§ **WHAT THE EXERCISE ASKS**
Given the records below, would you repeat exactly the lines that begin at the one containing "f.moveRight ext k fun _ => 0" and end at the one containing "let g := Frame.draw ext p f r", inclusive?
——————————
-- ==== Sys2Proof/Machine/Frame.lean ====
section
/-! DEFINITION. The display controller's operations on the cell grid (spec/43_display.md R130 to R135). -/

namespace Sys2Proof.Machine

/-- Row `r` of the buffer. -/
def Frame.row (f : Frame) (r : Nat) : BitVec 128 :=
  if h : r < 64 then f[r] else 0

/-- `FB[row][col]` (R21). -/
def Frame.cell (f : Frame) (row col : Nat) : Bool :=
  (f.row row).getLsbD col

/-- Replaces row `r`. -/
def Frame.setRow (f : Frame) (r : Nat) (b : BitVec 128) : Frame :=
  if h : r < 64 then f.set r b else f

/-- The buffer with given rows. -/
def Frame.ofRows (g : Nat → BitVec 128) : Frame :=
  ⟨⟨(List.range 64).map g⟩, by simp⟩

/-- The buffer with every cell 0. -/
def Frame.clear : Frame := Vector.replicate 64 0

/-- W for a value of EXT (R21). -/
def gridWidth (ext : Bool) : Nat := if ext then 128 else 64

/-- H for a value of EXT (R21). -/
def gridHeight (ext : Bool) : Nat := if ext then 64 else 32

/-- The columns 0 .. w-1. -/
def colMask (w : Nat) : BitVec 128 := BitVec.ofNat 128 (2 ^ w - 1)

/-- R133: every row of the grid takes the row `n` above it, the top `n` rows become 0. -/
def Frame.scrollDown (ext : Bool) (n : Nat) (f : Frame) : Frame :=
  Frame.ofRows fun r =>
    if r < gridHeight ext ∧ n ≤ r then f.row (r - n) &&& colMask (gridWidth ext) else 0

/-- Every column of the grid takes the column `k` to its left; the leftmost `k` take their cells from `fill`, a value per row. -/
def Frame.moveRight (ext : Bool) (k : Nat) (fill : Nat → BitVec 128) (f : Frame) : Frame :=
  Frame.ofRows fun r =>
    if r < gridHeight ext then
      (f.row r <<< k ||| fill r &&& ~~~(BitVec.allOnes 128 <<< k)) &&& colMask (gridWidth ext)
    else 0

/-- Every column of the grid takes the column `k` to its right; the rightmost `k` take their cells from `fill`. -/
def Frame.moveLeft (ext : Bool) (k : Nat) (fill : Nat → BitVec 128) (f : Frame) : Frame :=
  Frame.ofRows fun r =>
    if r < gridHeight ext then
      let w := colMask (gridWidth ext)
      ((f.row r &&& w) >>> k ||| fill r &&& ~~~(w >>> k)) &&& w
    else 0

/-- R134: `FB[row][col] <- if col >= d then FB[row][col - d] else 0`. With `d` negative the columns whose source `col - d` is
beyond W - 1 take `free`, since the rule states no value there (log 14). -/
def Frame.scrollRight (ext : Bool) (free : Nat → BitVec 128) (f : Frame) : Int → Frame
  | .ofNat k => f.moveRight ext k fun _ => 0
  | .negSucc k => f.moveLeft ext (k + 1) free

/-- R135: `FB[row][col] <- if col + d <= W-1 then FB[row][col + d] else 0`. With `d` negative the columns whose source
`col + d` is below 0 take `free`, since the rule states no value there (log 14). -/
def Frame.scrollLeft (ext : Bool) (free : Nat → BitVec 128) (f : Frame) : Int → Frame
  | .ofNat k => f.moveLeft ext k fun _ => 0
  | .negSucc k => f.moveRight ext (k + 1) free

/-- A sprite to draw: its first row and column, its size, and the bits of each row, the leftmost column the most
significant of the `cols` bits (R131). -/
structure Sprite where
  x0 : Nat
  y0 : Nat
  rows : Nat
  cols : Nat
  bits : Nat → Word

/-- Whether the sprite has a 1 at its row `r` and column `c`: `bits[cols-1-c]` (R131). -/
def Sprite.on (p : Sprite) (r c : Nat) : Bool :=
  (p.bits r).getLsbD (p.cols - 1 - c)

/-- The cells of a display row that the first `c` columns of sprite row `r` fall on, each column reduced modulo W. -/
def Sprite.rowMask (p : Sprite) (w r : Nat) : Nat → BitVec 128
  | 0 => 0
  | c + 1 => p.rowMask w r c ||| (if p.on r c then 1#128 <<< ((p.x0 + c) % w) else 0)

/-- XOR-blit of the first `r` rows of a sprite in ascending order, each row reduced modulo H, and whether a 1 bit fell on
a set cell (R131). One row of the sprite never meets the same cell twice, so it is drawn at once. -/
def Frame.draw (ext : Bool) (p : Sprite) (f : Frame) : Nat → Frame × Bool
  | 0 => (f, false)
  | r + 1 =>
    let g := Frame.draw ext p f r
    let py := (p.y0 + r) % gridHeight ext
    let m := p.rowMask (gridWidth ext) r p.cols
    (g.1.setRow py (g.1.row py ^^^ m), g.2 || g.1.row py &&& m != 0)

end Sys2Proof.Machine
end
——————————
§ **EXERCISE SOLUTION**
  | .ofNat k => f.moveRight ext k fun _ => 0
  | .negSucc k => f.moveLeft ext (k + 1) free

/-- R135: `FB[row][col] <- if col + d <= W-1 then FB[row][col + d] else 0`. With `d` negative the columns whose source
`col + d` is below 0 take `free`, since the rule states no value there (log 14). -/
def Frame.scrollLeft (ext : Bool) (free : Nat → BitVec 128) (f : Frame) : Int → Frame
  | .ofNat k => f.moveLeft ext k fun _ => 0
  | .negSucc k => f.moveRight ext (k + 1) free

/-- A sprite to draw: its first row and column, its size, and the bits of each row, the leftmost column the most
significant of the `cols` bits (R131). -/
structure Sprite where
  x0 : Nat
  y0 : Nat
  rows : Nat
  cols : Nat
  bits : Nat → Word

/-- Whether the sprite has a 1 at its row `r` and column `c`: `bits[cols-1-c]` (R131). -/
def Sprite.on (p : Sprite) (r c : Nat) : Bool :=
  (p.bits r).getLsbD (p.cols - 1 - c)

/-- The cells of a display row that the first `c` columns of sprite row `r` fall on, each column reduced modulo W. -/
def Sprite.rowMask (p : Sprite) (w r : Nat) : Nat → BitVec 128
  | 0 => 0
  | c + 1 => p.rowMask w r c ||| (if p.on r c then 1#128 <<< ((p.x0 + c) % w) else 0)

/-- XOR-blit of the first `r` rows of a sprite in ascending order, each row reduced modulo H, and whether a 1 bit fell on
a set cell (R131). One row of the sprite never meets the same cell twice, so it is drawn at once. -/
def Frame.draw (ext : Bool) (p : Sprite) (f : Frame) : Nat → Frame × Bool
  | 0 => (f, false)
  | r + 1 =>
    let g := Frame.draw ext p f r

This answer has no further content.